Exercise material: Begin

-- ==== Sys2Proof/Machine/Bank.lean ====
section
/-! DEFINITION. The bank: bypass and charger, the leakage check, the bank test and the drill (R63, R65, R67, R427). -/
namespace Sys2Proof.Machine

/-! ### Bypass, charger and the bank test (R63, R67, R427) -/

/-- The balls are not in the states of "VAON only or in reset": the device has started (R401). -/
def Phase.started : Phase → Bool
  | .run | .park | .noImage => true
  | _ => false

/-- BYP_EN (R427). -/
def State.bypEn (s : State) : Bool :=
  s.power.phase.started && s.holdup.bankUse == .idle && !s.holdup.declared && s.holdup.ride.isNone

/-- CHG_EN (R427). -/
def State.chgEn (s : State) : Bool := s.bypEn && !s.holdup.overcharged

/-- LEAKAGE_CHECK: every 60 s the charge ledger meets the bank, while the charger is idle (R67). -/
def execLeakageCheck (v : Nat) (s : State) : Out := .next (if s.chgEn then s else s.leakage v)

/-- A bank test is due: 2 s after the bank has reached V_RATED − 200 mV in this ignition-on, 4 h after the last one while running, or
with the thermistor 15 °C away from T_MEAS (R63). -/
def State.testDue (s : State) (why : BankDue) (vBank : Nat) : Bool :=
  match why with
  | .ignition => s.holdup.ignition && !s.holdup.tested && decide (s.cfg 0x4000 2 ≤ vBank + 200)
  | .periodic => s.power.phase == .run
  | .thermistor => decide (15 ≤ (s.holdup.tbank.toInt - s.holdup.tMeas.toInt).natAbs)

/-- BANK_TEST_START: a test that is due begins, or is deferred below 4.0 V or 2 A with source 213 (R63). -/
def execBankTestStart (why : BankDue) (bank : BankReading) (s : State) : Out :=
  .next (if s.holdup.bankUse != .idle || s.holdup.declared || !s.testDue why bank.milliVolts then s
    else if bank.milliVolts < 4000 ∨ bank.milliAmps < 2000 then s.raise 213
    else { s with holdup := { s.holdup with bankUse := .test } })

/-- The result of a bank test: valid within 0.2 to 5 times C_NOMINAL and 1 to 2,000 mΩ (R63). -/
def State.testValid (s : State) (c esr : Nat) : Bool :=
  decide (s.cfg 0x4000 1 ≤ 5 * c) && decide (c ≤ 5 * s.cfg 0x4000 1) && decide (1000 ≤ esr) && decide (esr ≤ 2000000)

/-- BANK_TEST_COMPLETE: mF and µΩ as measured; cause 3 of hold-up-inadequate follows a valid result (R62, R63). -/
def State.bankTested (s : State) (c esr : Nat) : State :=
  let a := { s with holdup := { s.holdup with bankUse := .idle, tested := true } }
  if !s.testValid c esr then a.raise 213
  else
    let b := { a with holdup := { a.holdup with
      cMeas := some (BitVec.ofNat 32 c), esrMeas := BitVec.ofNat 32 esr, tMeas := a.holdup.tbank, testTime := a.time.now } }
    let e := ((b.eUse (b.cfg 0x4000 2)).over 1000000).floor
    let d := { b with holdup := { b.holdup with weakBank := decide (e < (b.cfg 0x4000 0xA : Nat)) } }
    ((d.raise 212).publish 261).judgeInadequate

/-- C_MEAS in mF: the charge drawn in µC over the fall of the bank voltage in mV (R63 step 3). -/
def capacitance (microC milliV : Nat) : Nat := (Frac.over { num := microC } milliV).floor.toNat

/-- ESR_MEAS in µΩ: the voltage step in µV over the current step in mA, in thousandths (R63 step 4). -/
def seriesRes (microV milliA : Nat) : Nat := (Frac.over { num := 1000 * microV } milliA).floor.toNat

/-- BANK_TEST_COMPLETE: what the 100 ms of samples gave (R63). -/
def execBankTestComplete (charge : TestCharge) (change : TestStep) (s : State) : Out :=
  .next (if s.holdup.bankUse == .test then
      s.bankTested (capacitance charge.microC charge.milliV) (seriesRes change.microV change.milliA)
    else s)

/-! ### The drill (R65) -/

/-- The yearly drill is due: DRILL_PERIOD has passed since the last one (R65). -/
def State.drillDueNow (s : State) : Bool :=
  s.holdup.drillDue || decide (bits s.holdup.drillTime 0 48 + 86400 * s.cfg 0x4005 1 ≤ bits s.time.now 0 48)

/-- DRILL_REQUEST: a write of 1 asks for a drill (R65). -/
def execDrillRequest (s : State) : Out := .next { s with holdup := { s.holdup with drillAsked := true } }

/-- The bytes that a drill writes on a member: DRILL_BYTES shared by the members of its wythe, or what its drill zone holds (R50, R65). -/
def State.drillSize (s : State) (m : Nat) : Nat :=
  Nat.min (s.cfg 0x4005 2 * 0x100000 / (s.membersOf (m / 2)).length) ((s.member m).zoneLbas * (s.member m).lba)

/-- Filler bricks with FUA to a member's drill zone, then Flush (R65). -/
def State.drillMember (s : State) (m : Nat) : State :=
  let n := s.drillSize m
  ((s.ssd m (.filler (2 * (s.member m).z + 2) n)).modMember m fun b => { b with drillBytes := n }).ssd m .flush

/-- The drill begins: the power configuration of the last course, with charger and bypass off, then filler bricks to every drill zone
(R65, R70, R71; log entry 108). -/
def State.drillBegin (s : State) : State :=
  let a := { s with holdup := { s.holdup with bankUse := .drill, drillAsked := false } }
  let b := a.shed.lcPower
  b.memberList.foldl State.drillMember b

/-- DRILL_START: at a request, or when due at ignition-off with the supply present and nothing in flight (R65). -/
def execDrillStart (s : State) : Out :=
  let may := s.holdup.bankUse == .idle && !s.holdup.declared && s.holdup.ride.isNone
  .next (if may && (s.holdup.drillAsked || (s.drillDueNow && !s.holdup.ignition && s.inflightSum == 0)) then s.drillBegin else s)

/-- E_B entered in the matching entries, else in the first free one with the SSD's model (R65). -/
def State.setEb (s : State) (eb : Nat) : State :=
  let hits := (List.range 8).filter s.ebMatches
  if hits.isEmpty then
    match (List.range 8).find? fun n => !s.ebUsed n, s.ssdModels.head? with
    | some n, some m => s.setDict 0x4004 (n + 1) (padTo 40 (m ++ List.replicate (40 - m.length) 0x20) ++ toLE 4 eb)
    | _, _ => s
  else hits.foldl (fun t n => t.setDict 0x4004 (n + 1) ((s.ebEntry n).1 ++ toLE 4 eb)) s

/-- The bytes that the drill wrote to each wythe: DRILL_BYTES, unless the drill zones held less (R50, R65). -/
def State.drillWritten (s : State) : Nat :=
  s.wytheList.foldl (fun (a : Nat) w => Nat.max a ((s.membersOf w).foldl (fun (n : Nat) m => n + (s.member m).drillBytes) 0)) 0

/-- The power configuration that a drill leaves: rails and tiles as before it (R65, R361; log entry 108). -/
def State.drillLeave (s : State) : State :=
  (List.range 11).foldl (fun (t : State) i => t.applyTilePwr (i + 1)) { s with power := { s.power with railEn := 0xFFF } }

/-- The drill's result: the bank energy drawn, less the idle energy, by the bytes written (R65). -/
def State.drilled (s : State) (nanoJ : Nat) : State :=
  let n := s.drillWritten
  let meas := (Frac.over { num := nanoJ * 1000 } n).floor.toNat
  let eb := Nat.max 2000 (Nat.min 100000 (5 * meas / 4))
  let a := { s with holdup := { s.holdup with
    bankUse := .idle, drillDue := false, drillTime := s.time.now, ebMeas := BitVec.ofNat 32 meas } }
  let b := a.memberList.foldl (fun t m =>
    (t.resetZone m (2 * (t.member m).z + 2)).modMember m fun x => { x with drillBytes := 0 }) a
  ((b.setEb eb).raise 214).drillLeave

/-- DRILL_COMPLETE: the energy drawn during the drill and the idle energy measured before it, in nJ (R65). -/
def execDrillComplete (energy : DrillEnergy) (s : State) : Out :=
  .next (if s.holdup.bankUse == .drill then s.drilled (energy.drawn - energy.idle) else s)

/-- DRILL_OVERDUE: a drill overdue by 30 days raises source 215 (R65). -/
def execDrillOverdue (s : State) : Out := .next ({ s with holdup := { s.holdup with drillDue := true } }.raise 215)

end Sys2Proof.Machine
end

Exercise material: End

Required action: Apply a filter for "drillLeave" to the data above, then copy each line that matches.

Result of this task:
def State.drillLeave (s : State) : State :=
  ((b.setEb eb).raise 214).drillLeave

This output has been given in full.